**What is needed:**
Among the entries below, only the lines starting at the one with "k.branch == b" and ending at the one with "(.sessionState s.recordNumber s.state", both included, are to be printed exactly.

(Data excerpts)
....

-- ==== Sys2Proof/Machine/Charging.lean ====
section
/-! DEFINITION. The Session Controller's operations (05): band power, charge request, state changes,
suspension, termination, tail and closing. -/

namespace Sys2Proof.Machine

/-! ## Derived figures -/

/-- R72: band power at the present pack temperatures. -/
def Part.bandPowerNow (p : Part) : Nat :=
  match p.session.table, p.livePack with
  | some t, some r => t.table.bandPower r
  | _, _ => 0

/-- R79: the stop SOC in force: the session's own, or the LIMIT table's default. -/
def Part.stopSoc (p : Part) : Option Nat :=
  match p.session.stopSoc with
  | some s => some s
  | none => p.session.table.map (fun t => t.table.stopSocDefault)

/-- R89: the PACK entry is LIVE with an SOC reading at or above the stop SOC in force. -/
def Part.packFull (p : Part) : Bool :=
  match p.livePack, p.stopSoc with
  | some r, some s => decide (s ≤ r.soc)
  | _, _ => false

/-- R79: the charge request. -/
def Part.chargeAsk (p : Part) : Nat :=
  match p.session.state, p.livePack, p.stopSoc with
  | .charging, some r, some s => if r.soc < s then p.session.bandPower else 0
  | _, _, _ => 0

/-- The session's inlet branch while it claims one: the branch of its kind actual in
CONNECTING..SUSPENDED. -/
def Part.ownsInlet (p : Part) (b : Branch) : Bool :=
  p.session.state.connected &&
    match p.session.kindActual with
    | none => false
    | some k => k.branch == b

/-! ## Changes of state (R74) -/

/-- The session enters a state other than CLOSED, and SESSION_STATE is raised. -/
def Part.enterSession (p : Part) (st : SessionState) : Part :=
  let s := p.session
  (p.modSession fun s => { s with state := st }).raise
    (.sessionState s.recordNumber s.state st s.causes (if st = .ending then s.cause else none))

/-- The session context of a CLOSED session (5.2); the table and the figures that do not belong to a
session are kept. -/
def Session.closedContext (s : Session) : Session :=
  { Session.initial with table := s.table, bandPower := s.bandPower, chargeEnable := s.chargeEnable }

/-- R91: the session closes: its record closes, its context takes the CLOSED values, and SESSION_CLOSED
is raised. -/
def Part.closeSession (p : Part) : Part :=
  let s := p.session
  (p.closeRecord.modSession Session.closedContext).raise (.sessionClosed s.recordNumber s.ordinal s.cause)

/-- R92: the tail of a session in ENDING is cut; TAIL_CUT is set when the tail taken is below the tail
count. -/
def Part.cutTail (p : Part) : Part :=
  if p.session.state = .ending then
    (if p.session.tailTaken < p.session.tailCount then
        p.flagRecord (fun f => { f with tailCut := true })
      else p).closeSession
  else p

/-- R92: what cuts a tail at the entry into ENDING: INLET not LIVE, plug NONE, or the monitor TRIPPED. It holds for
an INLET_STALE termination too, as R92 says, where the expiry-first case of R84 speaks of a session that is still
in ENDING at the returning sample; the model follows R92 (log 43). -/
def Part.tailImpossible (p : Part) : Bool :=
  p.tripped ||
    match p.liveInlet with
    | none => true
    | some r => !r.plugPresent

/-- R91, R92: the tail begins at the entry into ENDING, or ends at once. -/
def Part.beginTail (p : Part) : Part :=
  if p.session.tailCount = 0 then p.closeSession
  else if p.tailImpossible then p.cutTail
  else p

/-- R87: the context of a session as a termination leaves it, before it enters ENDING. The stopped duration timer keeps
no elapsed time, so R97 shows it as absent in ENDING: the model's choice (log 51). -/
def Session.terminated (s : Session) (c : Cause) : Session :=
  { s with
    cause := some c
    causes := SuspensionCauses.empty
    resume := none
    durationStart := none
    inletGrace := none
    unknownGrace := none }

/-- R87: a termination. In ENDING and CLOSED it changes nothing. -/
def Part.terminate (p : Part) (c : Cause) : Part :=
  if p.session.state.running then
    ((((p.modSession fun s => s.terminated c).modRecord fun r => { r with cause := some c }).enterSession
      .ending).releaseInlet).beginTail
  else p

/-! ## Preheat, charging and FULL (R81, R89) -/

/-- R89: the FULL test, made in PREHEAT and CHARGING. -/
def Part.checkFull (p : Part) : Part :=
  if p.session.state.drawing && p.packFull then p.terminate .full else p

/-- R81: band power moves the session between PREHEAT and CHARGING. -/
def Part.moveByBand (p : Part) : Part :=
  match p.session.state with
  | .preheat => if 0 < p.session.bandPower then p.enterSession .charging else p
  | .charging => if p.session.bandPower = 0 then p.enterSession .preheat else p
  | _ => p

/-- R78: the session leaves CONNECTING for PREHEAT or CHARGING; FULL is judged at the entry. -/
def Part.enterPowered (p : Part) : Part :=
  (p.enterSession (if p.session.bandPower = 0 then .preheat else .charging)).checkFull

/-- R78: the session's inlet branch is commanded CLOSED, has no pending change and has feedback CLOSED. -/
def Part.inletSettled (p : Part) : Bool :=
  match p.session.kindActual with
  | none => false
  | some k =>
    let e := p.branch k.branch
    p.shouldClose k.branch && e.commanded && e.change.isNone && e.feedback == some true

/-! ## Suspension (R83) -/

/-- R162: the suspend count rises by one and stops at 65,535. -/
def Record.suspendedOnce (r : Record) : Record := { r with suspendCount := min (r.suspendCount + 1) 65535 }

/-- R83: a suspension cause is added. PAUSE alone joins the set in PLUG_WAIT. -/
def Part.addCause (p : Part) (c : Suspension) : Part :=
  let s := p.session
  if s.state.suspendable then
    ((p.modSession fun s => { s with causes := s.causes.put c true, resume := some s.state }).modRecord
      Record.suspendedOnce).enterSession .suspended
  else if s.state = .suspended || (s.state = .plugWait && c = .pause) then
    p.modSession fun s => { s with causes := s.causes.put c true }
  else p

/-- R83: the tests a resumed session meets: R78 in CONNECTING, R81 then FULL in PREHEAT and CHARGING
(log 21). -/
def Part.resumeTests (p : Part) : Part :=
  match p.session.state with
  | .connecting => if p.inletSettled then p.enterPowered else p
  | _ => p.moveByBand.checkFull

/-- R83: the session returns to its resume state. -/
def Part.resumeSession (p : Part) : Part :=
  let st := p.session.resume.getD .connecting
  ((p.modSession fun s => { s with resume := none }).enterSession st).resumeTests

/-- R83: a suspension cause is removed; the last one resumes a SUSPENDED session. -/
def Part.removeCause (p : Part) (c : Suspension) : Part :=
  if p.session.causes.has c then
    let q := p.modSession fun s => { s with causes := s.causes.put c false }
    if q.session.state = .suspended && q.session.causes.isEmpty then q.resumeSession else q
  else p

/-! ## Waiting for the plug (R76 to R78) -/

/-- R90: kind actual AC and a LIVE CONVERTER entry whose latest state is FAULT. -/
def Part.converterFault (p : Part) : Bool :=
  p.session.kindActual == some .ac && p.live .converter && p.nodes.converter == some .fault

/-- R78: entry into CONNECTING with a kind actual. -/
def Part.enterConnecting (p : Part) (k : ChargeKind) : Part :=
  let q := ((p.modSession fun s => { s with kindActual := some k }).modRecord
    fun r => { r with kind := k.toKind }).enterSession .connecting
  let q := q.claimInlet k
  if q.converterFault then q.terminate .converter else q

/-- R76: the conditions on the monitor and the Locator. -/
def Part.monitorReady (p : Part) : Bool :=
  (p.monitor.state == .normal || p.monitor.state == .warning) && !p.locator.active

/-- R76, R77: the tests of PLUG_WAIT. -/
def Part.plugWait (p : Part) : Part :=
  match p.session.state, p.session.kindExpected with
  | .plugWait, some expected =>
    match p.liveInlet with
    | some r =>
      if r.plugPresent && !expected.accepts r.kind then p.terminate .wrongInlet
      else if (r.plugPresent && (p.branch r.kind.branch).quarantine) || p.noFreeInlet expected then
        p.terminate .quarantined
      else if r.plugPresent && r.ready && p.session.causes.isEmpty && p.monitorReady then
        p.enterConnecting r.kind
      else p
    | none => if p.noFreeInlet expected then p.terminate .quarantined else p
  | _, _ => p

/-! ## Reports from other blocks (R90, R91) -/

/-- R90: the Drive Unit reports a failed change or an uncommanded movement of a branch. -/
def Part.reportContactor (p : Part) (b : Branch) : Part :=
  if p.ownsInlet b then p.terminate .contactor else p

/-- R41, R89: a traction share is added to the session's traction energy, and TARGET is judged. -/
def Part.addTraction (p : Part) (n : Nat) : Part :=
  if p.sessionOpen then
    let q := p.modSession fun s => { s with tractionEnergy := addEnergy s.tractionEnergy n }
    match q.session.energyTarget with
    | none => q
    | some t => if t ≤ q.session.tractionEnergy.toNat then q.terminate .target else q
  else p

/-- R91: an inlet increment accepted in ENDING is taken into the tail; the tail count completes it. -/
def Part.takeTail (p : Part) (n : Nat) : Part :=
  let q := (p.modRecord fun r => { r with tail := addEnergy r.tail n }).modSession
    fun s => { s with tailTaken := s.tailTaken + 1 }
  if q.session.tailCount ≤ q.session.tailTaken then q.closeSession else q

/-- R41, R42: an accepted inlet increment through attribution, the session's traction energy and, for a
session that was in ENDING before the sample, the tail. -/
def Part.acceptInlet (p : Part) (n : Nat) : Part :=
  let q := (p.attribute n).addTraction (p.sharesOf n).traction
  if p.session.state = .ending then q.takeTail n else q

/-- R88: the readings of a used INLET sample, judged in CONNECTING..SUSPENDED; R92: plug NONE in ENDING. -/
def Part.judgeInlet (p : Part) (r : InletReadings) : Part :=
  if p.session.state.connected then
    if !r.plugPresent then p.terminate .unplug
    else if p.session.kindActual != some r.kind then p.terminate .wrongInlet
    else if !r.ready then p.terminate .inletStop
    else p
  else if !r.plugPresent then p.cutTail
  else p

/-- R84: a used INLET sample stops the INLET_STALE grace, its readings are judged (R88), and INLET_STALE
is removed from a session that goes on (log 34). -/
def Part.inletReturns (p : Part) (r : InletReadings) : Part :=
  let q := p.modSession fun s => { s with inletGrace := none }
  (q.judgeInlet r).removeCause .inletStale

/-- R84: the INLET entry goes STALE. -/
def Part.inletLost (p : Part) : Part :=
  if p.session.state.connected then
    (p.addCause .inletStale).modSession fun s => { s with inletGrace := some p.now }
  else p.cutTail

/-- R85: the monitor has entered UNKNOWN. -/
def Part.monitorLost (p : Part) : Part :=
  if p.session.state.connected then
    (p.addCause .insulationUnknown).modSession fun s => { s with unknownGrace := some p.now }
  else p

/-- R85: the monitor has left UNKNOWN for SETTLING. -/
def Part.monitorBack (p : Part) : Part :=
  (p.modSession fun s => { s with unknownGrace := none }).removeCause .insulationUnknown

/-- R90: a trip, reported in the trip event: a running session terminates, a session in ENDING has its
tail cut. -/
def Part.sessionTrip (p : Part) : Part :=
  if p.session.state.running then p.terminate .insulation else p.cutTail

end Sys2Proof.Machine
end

....

**Output for this task:**
    | some k => k.branch == b

/-! ## Changes of state (R74) -/

/-- The session enters a state other than CLOSED, and SESSION_STATE is raised. -/
def Part.enterSession (p : Part) (st : SessionState) : Part :=
  let s := p.session
  (p.modSession fun s => { s with state := st }).raise
    (.sessionState s.recordNumber s.state st s.causes (if st = .ending then s.cause else none))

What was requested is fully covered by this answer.